Emmanuel Dapidran Pacquiao, more popularly known as Manny, a world-class boxer who also has a day job, one of the 24 Senators in the Philippines Congress, lost to Australian Jeff Horn in Brisbane this past weekend.  Manny himself was gracious in his defeat, but I saw the whole fight and I was shocked at the announcement, what I would label as just another one of those  homer decisions so prevalent to this sport.  Pacquiao landed 182 punches to 92.  I mean, what more can I say?  I thought he had easily outpointed his younger adversary:

This bout culminated the return of ESPN to world championship boxing.  Sure, they have had Friday Night Fights, but, over the past decade and longer, all the major boxing events have been on pay-per-view, where the cost usually ranges from $50-$100.  Manny wanted this one to be free to the viewing public, and ESPN will now continue to carry championship events into the future.

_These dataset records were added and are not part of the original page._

-- ==== Sys2Proof/Laws/Decode.lean ====
section
/-! SUPPORT. The decoder's and the encoder's parts, each with its inverse (spec/30_encoding.md). -/

namespace Sys2Proof

/-! ### The stream -/

@[simp] theorem next8_nil : next8 [] = .error .truncatedStream := rfl

@[simp] theorem next8_cons (b : Byte) (bs : List Byte) : next8 (b :: bs) = .ok (b, bs) := rfl

@[simp] theorem next16_nil : next16 [] = .error .truncatedStream := rfl

@[simp] theorem next16_one (b : Byte) : next16 [b] = .error .truncatedStream := rfl

@[simp] theorem next16_cons (lo hi : Byte) (bs : List Byte) : next16 (lo :: hi :: bs) = .ok (joinBytes hi lo, bs) := rfl

/-- `Next8` takes exactly one byte. -/
theorem next8_eq_ok {bs rest : List Byte} {b : Byte} (h : next8 bs = .ok (b, rest)) : bs = b :: rest := by
  cases bs with
  | nil => simp at h
  | cons x xs => simp_all

/-- `Next16` takes exactly the two bytes of its word, low byte first (R90). -/
theorem next16_eq_ok {bs rest : List Byte} {v : Word} (h : next16 bs = .ok (v, rest)) : bs = wordBytes v ++ rest := by
  match bs, h with
  | [], h => simp at h
  | [_], h => simp at h
  | lo :: hi :: xs, h =>
    simp only [next16_cons, Except.ok.injEq, Prod.mk.injEq] at h
    obtain ⟨rfl, rfl⟩ := h
    simp [wordBytes]

@[simp] theorem next16_wordBytes (v : Word) (rest : List Byte) : next16 (wordBytes v ++ rest) = .ok (v, rest) := by
  simp [wordBytes]

/-- Running a decoder after another: it succeeds exactly when both do. -/
theorem bind_eq_ok {α β : Type} {x : Except DecodeFault α} {f : α → Except DecodeFault β} {b : β} :
    (x >>= f) = .ok b ↔ ∃ a, x = .ok a ∧ f a = .ok b := by
  cases x with
  | error e =>
    refine ⟨fun h => ?_, ?_⟩
    · cases h
    · rintro ⟨a, h, -⟩
      cases h
  | ok a =>
    refine ⟨fun h => ⟨a, rfl, h⟩, ?_⟩
    rintro ⟨a', h, h'⟩
    cases h
    exact h'

@[simp] theorem bind_ok {α β : Type} (a : α) (f : α → Except DecodeFault β) : (Except.ok a >>= f) = f a := rfl

@[simp] theorem bind_error {α β : Type} (e : DecodeFault) (f : α → Except DecodeFault β) :
    (Except.error e >>= f) = .error e := rfl

/-! ### Fields -/

/-- R22: the register-field table, both ways. -/
theorem RegOp.ofField_field {w : Width} {r : RegOp} (h : r.wf w = true) : RegOp.ofField r.field w = r := by
  obtain ⟨i, s⟩ := r
  revert h
  cases w <;> cases s <;> cases i <;> decide

@[simp] theorem RegOp.field_ofField (r : BitVec 3) (w : Width) : (RegOp.ofField r w).field = r := by
  revert r
  cases w <;> decide

@[simp] theorem RegOp.wf_ofField (r : BitVec 3) (w : Width) : (RegOp.ofField r w).wf w = true := by
  revert r
  cases w <;> decide

@[simp] theorem Base.ofField_field (b : Base) : Base.ofField b.field = b := by
  cases b <;> rfl

@[simp] theorem Base.field_ofField (rm : BitVec 3) : (Base.ofField rm).field = rm := by
  revert rm
  decide

@[simp] theorem ArithOp.ofCode_code (op : ArithOp) : ArithOp.ofCode op.code = some op := by
  cases op <;> rfl

theorem ArithOp.code_of_ofCode {c : BitVec 3} {op : ArithOp} (h : ArithOp.ofCode c = some op) : op.code = c := by
  revert c op
  decide

@[simp] theorem modField_modRegRm : ∀ (mode : BitVec 2) (reg rm : BitVec 3), modField (modRegRm mode reg rm) = mode := by
  decide

@[simp] theorem regField_modRegRm : ∀ (mode : BitVec 2) (reg rm : BitVec 3), regField (modRegRm mode reg rm) = reg := by
  decide

@[simp] theorem rmField_modRegRm : ∀ (mode : BitVec 2) (reg rm : BitVec 3), rmField (modRegRm mode reg rm) = rm := by
  decide

/-- R72: the ModRegRm byte is its three fields. -/
@[simp] theorem modRegRm_fields : ∀ b1 : Byte, modRegRm (modField b1) (regField b1) (rmField b1) = b1 := by
  decide

/-! ### Opcode bytes: the class each is classified as, and the fields it carries (R92) -/

theorem movRmOpcode_spec (d : Dir) (w : Width) :
    classify (movRmOpcode d w) = some .movRm ∧ Dir.ofBit (bitAt (movRmOpcode d w) 1) = d ∧
      Width.ofBit (bitAt (movRmOpcode d w) 0) = w := by
  cases d <;> cases w <;> decide

theorem movImmRmOpcode_spec (w : Width) :
    classify (movImmRmOpcode w) = some .movImmRm ∧ Width.ofBit (bitAt (movImmRmOpcode w) 0) = w := by
  cases w <;> decide

theorem movImmRegOpcode_spec (w : Width) : ∀ r : BitVec 3,
    classify (movImmRegOpcode w r) = some .movImmReg ∧ Width.ofBit (bitAt (movImmRegOpcode w r) 3) = w ∧
      (movImmRegOpcode w r).extractLsb' 0 3 = r := by
  cases w <;> decide

theorem arithRmOpcode_spec (op : ArithOp) (d : Dir) (w : Width) :
    classify (arithRmOpcode op d w) = some .arithRm ∧ ArithOp.ofCode (opcodeArithCode (arithRmOpcode op d w)) = some op ∧
      Dir.ofBit (bitAt (arithRmOpcode op d w) 1) = d ∧ Width.ofBit (bitAt (arithRmOpcode op d w) 0) = w := by
  cases op <;> cases d <;> cases w <;> decide

theorem arithImmOpcode_spec (s : Bool) (w : Width) :
    classify (arithImmOpcode s w) = some .arithImmRm ∧ bitAt (arithImmOpcode s w) 1 = s ∧
      Width.ofBit (bitAt (arithImmOpcode s w) 0) = w := by
  cases s <;> cases w <;> decide

theorem accOpcode_spec (op : ArithOp) (w : Width) :
    classify (accOpcode op w) = some .arithAcc ∧ ArithOp.ofCode (opcodeArithCode (accOpcode op w)) = some op ∧
      Width.ofBit (bitAt (accOpcode op w) 0) = w := by
  cases op <;> cases w <;> decide

/-! ### Opcode bytes, back: a classified byte is the opcode byte of the fields read from it (R92) -/

theorem movRmOpcode_back : ∀ b0 : Byte, classify b0 = some .movRm →
    movRmOpcode (Dir.ofBit (bitAt b0 1)) (Width.ofBit (bitAt b0 0)) = b0 := by
  decide

theorem movImmRmOpcode_back : ∀ b0 : Byte, classify b0 = some .movImmRm →
    movImmRmOpcode (Width.ofBit (bitAt b0 0)) = b0 := by
  decide

theorem movImmRegOpcode_back : ∀ b0 : Byte, classify b0 = some .movImmReg →
    movImmRegOpcode (Width.ofBit (bitAt b0 3)) (b0.extractLsb' 0 3) = b0 := by
  decide

theorem arithRmOpcode_back : ∀ b0 : Byte, classify b0 = some .arithRm →
    ∀ op, ArithOp.ofCode (opcodeArithCode b0) = some op →
      arithRmOpcode op (Dir.ofBit (bitAt b0 1)) (Width.ofBit (bitAt b0 0)) = b0 := by
  decide

theorem arithImmOpcode_back : ∀ b0 : Byte, classify b0 = some .arithImmRm →
    arithImmOpcode (bitAt b0 1) (Width.ofBit (bitAt b0 0)) = b0 := by
  decide

theorem accOpcode_back : ∀ b0 : Byte, classify b0 = some .arithAcc →
    ∀ op, ArithOp.ofCode (opcodeArithCode b0) = some op → accOpcode op (Width.ofBit (bitAt b0 0)) = b0 := by
  decide

theorem jccOpcode_back : ∀ b0 : Byte, classify b0 = some .jcc →
    (BranchOp.ofCc (b0.extractLsb' 0 4)).opcode = b0 := by
  decide

theorem loopOpcode_back : ∀ b0 : Byte, classify b0 = some .loop →
    (BranchOp.ofKk (b0.extractLsb' 0 2)).opcode = b0 := by
  decide

theorem BranchOp.encode_instr (b : BranchOp) (d : Byte) : encode (b.instr d) = [b.opcode, d] := by
  cases b <;> rfl

@[simp] theorem BranchOp.instr_wf (b : BranchOp) (d : Byte) : (b.instr d).wf = true := by
  cases b <;> rfl

/-! ### Operand forms -/

/-- R78: with mod = 00 no base expression shares the direct address's rm field. -/
theorem Base.field_of_wf {b : Base} (h : (MemForm.plain b).wf = true) : b.field ≠ 0b110#3 := by
  cases b <;> first | exact absurd h (by decide) | decide

theorem MemForm.plain_wf_ofField : ∀ {rm : BitVec 3}, rm ≠ 0b110#3 → (MemForm.plain (Base.ofField rm)).wf = true := by
  decide

theorem mod_cases : ∀ m : BitVec 2, m = 0b11#2 ∨ m = 0b00#2 ∨ m = 0b01#2 ∨ m = 0b10#2 := by
  decide

/-- R78: decoding an encoded rm operand gives it back. -/
theorem decodeRmOperand_encode {w : Width} {rm : RmOperand} (h : rm.wf w = true) (rest : List Byte) :
    decodeRmOperand rm.modBits rm.rmBits w (rm.dispBytes ++ rest) = .ok (rm, rest) := by
  cases rm with
  | reg r => simp [RmOperand.modBits, RmOperand.rmBits, RmOperand.dispBytes, decodeRmOperand, RegOp.ofField_field h]
  | mem m =>
    cases m with
    | direct addr => simp [RmOperand.modBits, RmOperand.rmBits, RmOperand.dispBytes, MemForm.modBits, MemForm.rmBits,
        MemForm.dispBytes, decodeRmOperand]
    | plain b =>
      have hb : b.field ≠ 0b110#3 := Base.field_of_wf h
      simp [RmOperand.modBits, RmOperand.rmBits, RmOperand.dispBytes, MemForm.modBits, MemForm.rmBits,
        MemForm.dispBytes, decodeRmOperand, hb]
    | disp8 b d => simp [RmOperand.modBits, RmOperand.rmBits, RmOperand.dispBytes, MemForm.modBits, MemForm.rmBits,
        MemForm.dispBytes, decodeRmOperand]
    | disp16 b d => simp [RmOperand.modBits, RmOperand.rmBits, RmOperand.dispBytes, MemForm.modBits, MemForm.rmBits,
        MemForm.dispBytes, decodeRmOperand]

/-- R78: a decoded rm operand is well formed, and its fields and displacement bytes are the ones read. -/
theorem decodeRmOperand_eq_ok {mode : BitVec 2} {rm : BitVec 3} {w : Width} {bs rest : List Byte} {o : RmOperand}
    (h : decodeRmOperand mode rm w bs = .ok (o, rest)) :
    o.wf w = true ∧ o.modBits = mode ∧ o.rmBits = rm ∧ bs = o.dispBytes ++ rest := by
  rcases mod_cases mode with rfl | rfl | rfl | rfl
  · simp only [decodeRmOperand, Except.ok.injEq, Prod.mk.injEq] at h
    obtain ⟨rfl, rfl⟩ := h
    simp [RmOperand.wf, RmOperand.modBits, RmOperand.rmBits, RmOperand.dispBytes]
  · simp only [decodeRmOperand] at h
    split at h
    · rename_i hr
      obtain ⟨⟨a, bs'⟩, ha, h⟩ := bind_eq_ok.1 h
      cases h
      simp [RmOperand.wf, MemForm.wf, RmOperand.modBits, RmOperand.rmBits, RmOperand.dispBytes, MemForm.modBits,
        MemForm.rmBits, MemForm.dispBytes, hr, next16_eq_ok ha]
    · rename_i hr
      simp only [Except.ok.injEq, Prod.mk.injEq] at h
      obtain ⟨rfl, rfl⟩ := h
      exact ⟨MemForm.plain_wf_ofField hr, by simp [RmOperand.modBits, MemForm.modBits],
        by simp [RmOperand.rmBits, MemForm.rmBits], by simp [RmOperand.dispBytes, MemForm.dispBytes]⟩
  · obtain ⟨⟨a, bs'⟩, ha, h⟩ := bind_eq_ok.1 h
    cases h
    simp [RmOperand.wf, MemForm.wf, RmOperand.modBits, RmOperand.rmBits, RmOperand.dispBytes, MemForm.modBits,
      MemForm.rmBits, MemForm.dispBytes, next8_eq_ok ha]
  · obtain ⟨⟨a, bs'⟩, ha, h⟩ := bind_eq_ok.1 h
    cases h
    simp [RmOperand.wf, MemForm.wf, RmOperand.modBits, RmOperand.rmBits, RmOperand.dispBytes, MemForm.modBits,
      MemForm.rmBits, MemForm.dispBytes, next16_eq_ok ha]

/-- R87, R88: decoding the data bytes of an immediate the form can give yields it. -/
theorem decodeImm_immBytes {s : Bool} {w : Width} {v : Word} (h : immFits s w v = true) (rest : List Byte) :
    decodeImm s w (immBytes s w v ++ rest) = .ok (v, rest) := by
  have hz : v.setWidth 8 = lowByte v := by
    apply BitVec.eq_of_toNat_eq
    simp [lowByte_toNat]
  cases w with
  | byte =>
    have hv : zext16 (lowByte v) = v := by
      simp only [immFits, beq_iff_eq, hz] at h
      exact h.symm
    cases s <;> simp [immBytes, decodeImm, hv]
  | word =>
    cases s with
    | false => simp [immBytes, decodeImm]
    | true =>
      have hv : sext16 (lowByte v) = v := by
        simp only [immFits, beq_iff_eq, hz] at h
        exact h.symm
      simp [immBytes, decodeImm, hv]

/-- R87, R88: a decoded immediate is one the form can give, and its data bytes are the ones read. -/
theorem decodeImm_eq_ok {s : Bool} {w : Width} {bs rest : List Byte} {v : Word}
    (h : decodeImm s w bs = .ok (v, rest)) : immFits s w v = true ∧ bs = immBytes s w v ++ rest := by
  have hz : ∀ x : Word, x.setWidth 8 = lowByte x := fun x => by
    apply BitVec.eq_of_toNat_eq
    simp [lowByte_toNat]
  cases w with
  | byte =>
    cases s <;>
    · obtain ⟨⟨a, bs'⟩, ha, h⟩ := bind_eq_ok.1 h
      cases h
      refine ⟨?_, by simp [immBytes, next8_eq_ok ha]⟩
      simp only [immFits, beq_iff_eq, hz, lowByte_zext16]
      rfl
  | word =>
    cases s with
    | false => exact ⟨rfl, next16_eq_ok h⟩
    | true =>
      obtain ⟨⟨a, bs'⟩, ha, h⟩ := bind_eq_ok.1 h
      cases h
      refine ⟨?_, by simp [immBytes, next8_eq_ok ha]⟩
      simp only [immFits, beq_iff_eq, hz, lowByte_sext16]
      rfl

/-! ### The cases of the decoder (R104) -/

/-- R104: after the opcode byte, decode is the class's case. -/
theorem decode_cons (b0 : Byte) (bs : List Byte) :
    decode (b0 :: bs) =
      match classify b0 with
      | some c => decodeClass c b0 bs
      | none => .error .unsupportedOpcode := rfl

theorem decodeRm_encode (mk : Dir → Width → RegOp → RmOperand → Instr) {b0 : Byte} {d : Dir} {w : Width} {reg : RegOp}
    {rm : RmOperand} (h1 : Dir.ofBit (bitAt b0 1) = d) (h0 : Width.ofBit (bitAt b0 0) = w) (hr : reg.wf w = true)
    (hm : rm.wf w = true) (rest : List Byte) :
    decodeRm mk b0 (encodeModRegRm reg.field rm ++ rest) = .ok (mk d w reg rm, rest) := by
  subst h1 h0
  simp only [decodeRm, encodeModRegRm, List.cons_append, next8_cons, bind_ok, modField_modRegRm, rmField_modRegRm,
    regField_modRegRm, decodeRmOperand_encode hm, RegOp.ofField_field hr]
  rfl

theorem decodeRm_eq_ok {mk : Dir → Width → RegOp → RmOperand → Instr} {b0 : Byte} {bs rest : List Byte} {i : Instr}
    (h : decodeRm mk b0 bs = .ok (i, rest)) :
    ∃ reg rm, i = mk (Dir.ofBit (bitAt b0 1)) (Width.ofBit (bitAt b0 0)) reg rm ∧
      reg.wf (Width.ofBit (bitAt b0 0)) = true ∧ rm.wf (Width.ofBit (bitAt b0 0)) = true ∧
      bs = encodeModRegRm reg.field rm ++ rest := by
  obtain ⟨⟨b1, bs1⟩, h1, h⟩ := bind_eq_ok.1 h
  obtain ⟨⟨rm, bs2⟩, h2, h⟩ := bind_eq_ok.1 h
  cases h
  obtain ⟨hwf, hmod, hrm, hbs⟩ := decodeRmOperand_eq_ok h2
  refine ⟨_, rm, rfl, RegOp.wf_ofField _ _, hwf, ?_⟩
  rw [next8_eq_ok h1, encodeModRegRm, hmod, hrm, RegOp.field_ofField, modRegRm_fields]
  rw [hbs]
  rfl

theorem decodeImmRm_encode (mk : RmOperand → Word → Instr) {s : Bool} {w : Width} (reg : BitVec 3) {rm : RmOperand}
    {v : Word} (hm : rm.wf w = true) (hv : immFits s w v = true) (rest : List Byte) :
    decodeImmRm mk s w (modRegRm rm.modBits reg rm.rmBits) (rm.dispBytes ++ (immBytes s w v ++ rest)) =
      .ok (mk rm v, rest) := by
  simp only [decodeImmRm, modField_modRegRm, rmField_modRegRm, decodeRmOperand_encode hm, bind_ok, decodeImm_immBytes hv]
  rfl

theorem decodeImmRm_eq_ok {mk : RmOperand → Word → Instr} {s : Bool} {w : Width} {b1 : Byte} {bs rest : List Byte}
    {i : Instr} (h : decodeImmRm mk s w b1 bs = .ok (i, rest)) :
    ∃ rm v, i = mk rm v ∧ rm.wf w = true ∧ immFits s w v = true ∧
      b1 :: bs = encodeModRegRm (regField b1) rm ++ (immBytes s w v ++ rest) := by
  obtain ⟨⟨rm, bs1⟩, h1, h⟩ := bind_eq_ok.1 h
  obtain ⟨⟨v, bs2⟩, h2, h⟩ := bind_eq_ok.1 h
  cases h
  obtain ⟨hwf, hmod, hrm, hbs⟩ := decodeRmOperand_eq_ok h1
  obtain ⟨hv, hbs2⟩ := decodeImm_eq_ok h2
  refine ⟨rm, v, rfl, hwf, hv, ?_⟩
  rw [encodeModRegRm, hmod, hrm, modRegRm_fields, hbs, hbs2]
  rfl

/-! ### Lengths (R100) -/

theorem RmOperand.dispBytes_length (rm : RmOperand) : rm.dispBytes.length = rm.dispLen := by
  cases rm with
  | reg r => rfl
  | mem m => cases m <;> rfl

theorem encodeModRegRm_length (reg : BitVec 3) (rm : RmOperand) : (encodeModRegRm reg rm).length = 1 + rm.dispLen := by
  rw [encodeModRegRm, List.length_cons, RmOperand.dispBytes_length, Nat.add_comm]

theorem immBytes_length (s : Bool) (w : Width) (v : Word) : (immBytes s w v).length = immLen s w := by
  cases s <;> cases w <;> rfl

theorem RmOperand.dispLen_eq {w : Width} {rm : RmOperand} (h : rm.wf w = true) :
    dispLenOf rm.modBits rm.rmBits = rm.dispLen := by
  cases rm with
  | reg r => rfl
  | mem m =>
    cases m with
    | plain b => cases b <;> first | rfl | cases h
    | _ => rfl

theorem RmOperand.dispLen_le (rm : RmOperand) : rm.dispLen ≤ 2 := by
  cases rm with
  | reg r => exact Nat.zero_le 2
  | mem m => cases m <;> simp [RmOperand.dispLen]

theorem immLen_bounds : ∀ (s : Bool) (w : Width), 1 ≤ immLen s w ∧ immLen s w ≤ 2
  | false, .byte | false, .word | true, .byte | true, .word => by decide

end Sys2Proof
end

There was a time in my life when I actually went to boxing matches.  I grew up in Kakaako, a block away from the leading boxing gym in the state.  One of my recurring nightmares is sitting in the ring corner, awaiting my doom at the hands of some terrible beast across me.  Thankfully the fight never starts, but the fear is palpable.

So back to Brisbane, the whole production was classy.  There were four fights in this entertaining marathon from 2PM to 6:30PM:  American Shane Mosley Jr (son of Sugar) vs undefeated Australian David Toussaint (who won), Irish Michael Conlan (he won) vs Australian Jarrett Owen and a second championship battle featuring:

Anacajas from the Philippines retained his Junior Bantamweight title over Teiru Kinoshita of Japan.

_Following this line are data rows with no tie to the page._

-- ==== Sys2Proof/Tests/Slice0.lean ====
section
/-! SUPPORT. Tests of the model on fixed values. Expected values come from the spec: 95_test_vectors.md (its tables are
named V-DEC, V-EA, V-ALU, V-MOV, V-BR, V-LOOP, V-FLT, V-TRC, its worked examples E1 to E11), R106 and the examples of the
instruction rules. After them, for every statement with hypotheses, a named witness that meets them. -/

namespace Sys2Proof.Tests

open Sys2Proof Sys2Proof.Machine

/-! ### Helpers -/

/-- What `f` sees in the state after one step. -/
def after {α : Type} (s : State) (f : State → α) : Option α :=
  match step s with
  | .next t => some (f t)
  | .fault _ | .refused _ => none

/-- What `f` sees in the state after one instruction, run without a fetch. -/
def ran {α : Type} (i : Instr) (s : State) (f : State → α) : Option α :=
  match exec i s with
  | .next t => some (f t)
  | .fault _ | .refused _ => none

/-- The start of a launch with R6's default parameters. -/
def given (code : List Byte) : State := State.start Config.default code []

/-- `BRANCH_EVAL = extended`, every other parameter at its default. -/
def extended : Config := { Config.default with branchEval := .extended }

/-- `BYTE_ARITH = wide16`. -/
def wide : Config := { Config.default with byteArith := .wide16 }

/-- `BYTE_STORE = byte`. -/
def oneByte : Config := { Config.default with byteStore := .byte }

/-- The same state under other parameters. -/
def under (c : Config) (s : State) : State := { s with config := c }

/-- The same state with a register set. -/
def put (r : Reg) (v : Word) (s : State) : State := s.setReg r v

/-- The same state with the flags set. -/
def flags (z n : Bool) (s : State) : State := s.setFlags z n

/-- The same state with a memory. -/
def mem (m : Memory) (s : State) : State := { s with mem := m }

/-- A stream of length `L` that holds `bs` at offset `k`, and `ip = k`. -/
def atOffset (k L : Nat) (bs : List Byte) : State :=
  { given (List.replicate k 0#8 ++ bs ++ List.replicate (L - k - bs.length) 0#8) with ip := k }

/-! ### Decoding: one word of every constructor, written bit by bit from the encodings of R71 to R77, R93, R95, R96 -/

/-- R71, R72: `100010 d w`, d = 0, w = 1, mod 11, reg 011 (BX), rm 001 (CX). -/
theorem test_decode_movRmReg :
    decode [0b10001001#8, 0b11011001#8] =
      .ok (.movRmReg .toRm .word ⟨.bx, .word⟩ (.reg ⟨.cx, .word⟩), []) := by decide

/-- d = 1, w = 0, mod 01, reg 100 (AH), rm 110 (BP), one displacement byte. -/
theorem test_decode_movRmReg_memory :
    decode [0b10001010#8, 0b01100110#8, 0b11111110#8] =
      .ok (.movRmReg .toReg .byte ⟨.ax, .hi⟩ (.mem (.disp8 .bp 0xFE#8)), []) := by decide

/-- `1100011 w`, mod 10, rm 110, displacement and data low byte first (R90). -/
theorem test_decode_movImmRm :
    decode [0b11000111#8, 0b10000110#8, 0b00010000#8, 0b00000000#8, 0b00110100#8, 0b00010010#8] =
      .ok (.movImmRm .word (.mem (.disp16 .bp 0x0010#16)) 0x1234#16, []) := by decide

/-- mod 00 and rm 110 is a direct address (R80). -/
theorem test_decode_movImmRm_direct :
    decode [0b11000110#8, 0b00000110#8, 0b00000000#8, 0b00000010#8, 0b11111111#8] =
      .ok (.movImmRm .byte (.mem (.direct 0x0200#16)) 0x00FF#16, []) := by decide

/-- `1011 w rrr`, w = 1, rrr 001 (CX). -/
theorem test_decode_movImmReg :
    decode [0b10111001#8, 0b00001100#8, 0b00000000#8] =
      .ok (.movImmReg .word ⟨.cx, .word⟩ 0x000C#16, []) := by decide

/-- `00 ooo 0 d w` with ooo 000. -/
theorem test_decode_addRmReg :
    decode [0b00000000#8, 0b11100000#8] = .ok (.addRmReg .toRm .byte ⟨.ax, .hi⟩ (.reg ⟨.ax, .lo⟩), []) := by decide

/-- ooo 101, d = 1, w = 0. -/
theorem test_decode_subRmReg :
    decode [0b00101010#8, 0b00100110#8, 0b00000000#8, 0b00000011#8] =
      .ok (.subRmReg .toReg .byte ⟨.ax, .hi⟩ (.mem (.direct 0x0300#16)), []) := by decide

/-- ooo 111. -/
theorem test_decode_cmpRmReg :
    decode [0b00111001#8, 0b11001000#8] =
      .ok (.cmpRmReg .toRm .word ⟨.cx, .word⟩ (.reg ⟨.ax, .word⟩), []) := by decide

/-- `100000 s w`, s = 1, w = 1: the data byte is sign-extended (R88). -/
theorem test_decode_addImmRm :
    decode [0b10000011#8, 0b01000110#8, 0b11111110#8, 0b10000000#8] =
      .ok (.addImmRm true .word (.mem (.disp8 .bp 0xFE#8)) 0xFF80#16, []) := by decide

/-- s = 0, w = 1: two data bytes. -/
theorem test_decode_subImmRm :
    decode [0b10000001#8, 0b11101001#8, 0b00000000#8, 0b00000001#8] =
      .ok (.subImmRm false .word (.reg ⟨.cx, .word⟩) 0x0100#16, []) := by decide

/-- s = 1, w = 0: the data byte is zero-extended (R87). -/
theorem test_decode_cmpImmRm :
    decode [0b10000010#8, 0b00111000#8, 0b10000101#8] =
      .ok (.cmpImmRm true .byte (.mem (.plain .bxSi)) 0x0085#16, []) := by decide

/-- `00 ooo 10 w`. -/
theorem test_decode_addImmAcc :
    decode [0b00000101#8, 0b11101000#8, 0b00000011#8] = .ok (.addImmAcc .word 0x03E8#16, []) := by decide

theorem test_decode_subImmAcc : decode [0b00101100#8, 0b00000001#8] = .ok (.subImmAcc .byte 0x0001#16, []) := by decide

theorem test_decode_cmpImmAcc : decode [0b00111100#8, 0b00001001#8] = .ok (.cmpImmAcc .byte 0x0009#16, []) := by decide

/-- `0111 cccc` (R95). -/
theorem test_decode_jo : decode [0b01110000#8, 0b10000000#8] = .ok (.jo 0x80#8, []) := by decide

theorem test_decode_jno : decode [0b01110001#8, 0b10000000#8] = .ok (.jno 0x80#8, []) := by decide

theorem test_decode_jb : decode [0b01110010#8, 0b10000000#8] = .ok (.jb 0x80#8, []) := by decide

theorem test_decode_jnb : decode [0b01110011#8, 0b10000000#8] = .ok (.jnb 0x80#8, []) := by decide

theorem test_decode_je : decode [0b01110100#8, 0b10000000#8] = .ok (.je 0x80#8, []) := by decide

theorem test_decode_jne : decode [0b01110101#8, 0b10000000#8] = .ok (.jne 0x80#8, []) := by decide

theorem test_decode_jbe : decode [0b01110110#8, 0b10000000#8] = .ok (.jbe 0x80#8, []) := by decide

theorem test_decode_ja : decode [0b01110111#8, 0b10000000#8] = .ok (.ja 0x80#8, []) := by decide

theorem test_decode_js : decode [0b01111000#8, 0b10000000#8] = .ok (.js 0x80#8, []) := by decide

theorem test_decode_jns : decode [0b01111001#8, 0b10000000#8] = .ok (.jns 0x80#8, []) := by decide

theorem test_decode_jp : decode [0b01111010#8, 0b10000000#8] = .ok (.jp 0x80#8, []) := by decide

theorem test_decode_jnp : decode [0b01111011#8, 0b10000000#8] = .ok (.jnp 0x80#8, []) := by decide

theorem test_decode_jl : decode [0b01111100#8, 0b10000000#8] = .ok (.jl 0x80#8, []) := by decide

theorem test_decode_jnl : decode [0b01111101#8, 0b10000000#8] = .ok (.jnl 0x80#8, []) := by decide

theorem test_decode_jle : decode [0b01111110#8, 0b10000000#8] = .ok (.jle 0x80#8, []) := by decide

theorem test_decode_jg : decode [0b01111111#8, 0b10000000#8] = .ok (.jg 0x80#8, []) := by decide

/-- `111000 kk` (R96). -/
theorem test_decode_loopnz : decode [0b11100000#8, 0b11111100#8] = .ok (.loopnz 0xFC#8, []) := by decide

theorem test_decode_loopz : decode [0b11100001#8, 0b11111100#8] = .ok (.loopz 0xFC#8, []) := by decide

theorem test_decode_loop : decode [0b11100010#8, 0b11111100#8] = .ok (.loop 0xFC#8, []) := by decide

theorem test_decode_jcxz : decode [0b11100011#8, 0b11111100#8] = .ok (.jcxz 0xFC#8, []) := by decide

/-- R106 and V-DEC: bytes that decode to no instruction. -/
theorem test_decode_faults :
    decode [0x80#8, 0xF0#8] = .error .unsupportedOpcode ∧ decode [0x06#8] = .error .unsupportedOpcode ∧
    decode [0x3E#8, 0x8B#8, 0x07#8] = .error .unsupportedOpcode ∧ decode [0xA1#8, 0x00#8, 0x10#8] = .error .unsupportedOpcode ∧
    decode [0x8C#8, 0xD8#8] = .error .unsupportedOpcode ∧ decode [0x81#8, 0xC0#8] = .error .truncatedStream ∧
    decode [0x80#8, 0xF8#8] = .error .truncatedStream ∧
    decode [0xC7#8, 0x86#8, 0x10#8, 0x00#8, 0x34#8] = .error .truncatedStream ∧
    decode [0xC6#8, 0x06#8, 0x00#8, 0x02#8] = .error .truncatedStream := by decide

Filipino Broadway actress Christine Allado (from Hamilton) sang the Philippines national anthem.

That's her in the middle, and the other girls trot inside the ring holding the number card between rounds.  Michael Buffer, of course, had to be on hand:

Suncorp Stadium drew a crowd of more than 50,000.  I felt like I was almost there, for it was this past August that I attended the University of Hawaii - University of California football game in Sydney, Australia.  Way back in 1989 I spent three wonderful days in Brisbane, surely among the most boring cities in the world.  But my adventure in Papua New Guinea leading to these three days were the most dangerous of my life.

This was the bloodiest boxing match I've ever watched.  So much so that I'll do you a great favor and not show you any photos.  Here is Horn after his win.  His right side, where the damage occurred, is mostly shielded.  He represented Australia at the 2012 Olympics and only reached the quarterfinals.  But he is undefeated as a pro, with one draw.

If Manny asks me, I'll urge him to retire.  Losing is no way to go, but he really won and doesn't need to redeem anything.  He is already considered to be one of the best boxers ever, for he has won titles in eight weight categories, from 112 to 154 pounds:

Does he have any future in the Senate?  Not really because he belongs to the United Nationalist Alliance, a party which only controls 4% of the votes in their Congress.  President?  Probably, for he has this ambition, and President Rodrigo Duterte, already 71, while popular, has a kill all criminals mentality, who earlier this year indicated that 40% of his police force themselves commit crimes.  Something will happen to him in the not too distant future.

Two years ago Manny helped broker peace between the government and a separatist group in the Philippines called the Moro Islamic Liberation front.  During the past half century 120,000 people have died from this violence.  Today, almost 100,000 still cannot go home.  During this period when he was set to fight Floyd Mayweather, the American boxer boasted of buying a $210,000 Mercedes and showed off his million dollar hats.

Pacquiao already manages the other countryman who won in Brisbane, Jerwin Ancajas, who retained his International Boxing Federation belt.  In the meantime, in addition to biding his time in Congress and continuing to bring peace within his country, he might establish his own political party and help provide funds to develop the first gold medal winner in the Summer Olympics.  As a start, he has said all Philippine gold medalists should get about a million dollars.  Next the presidency, then, perhaps Secretary-General of the United Nations.  Only 38, he has a bright future.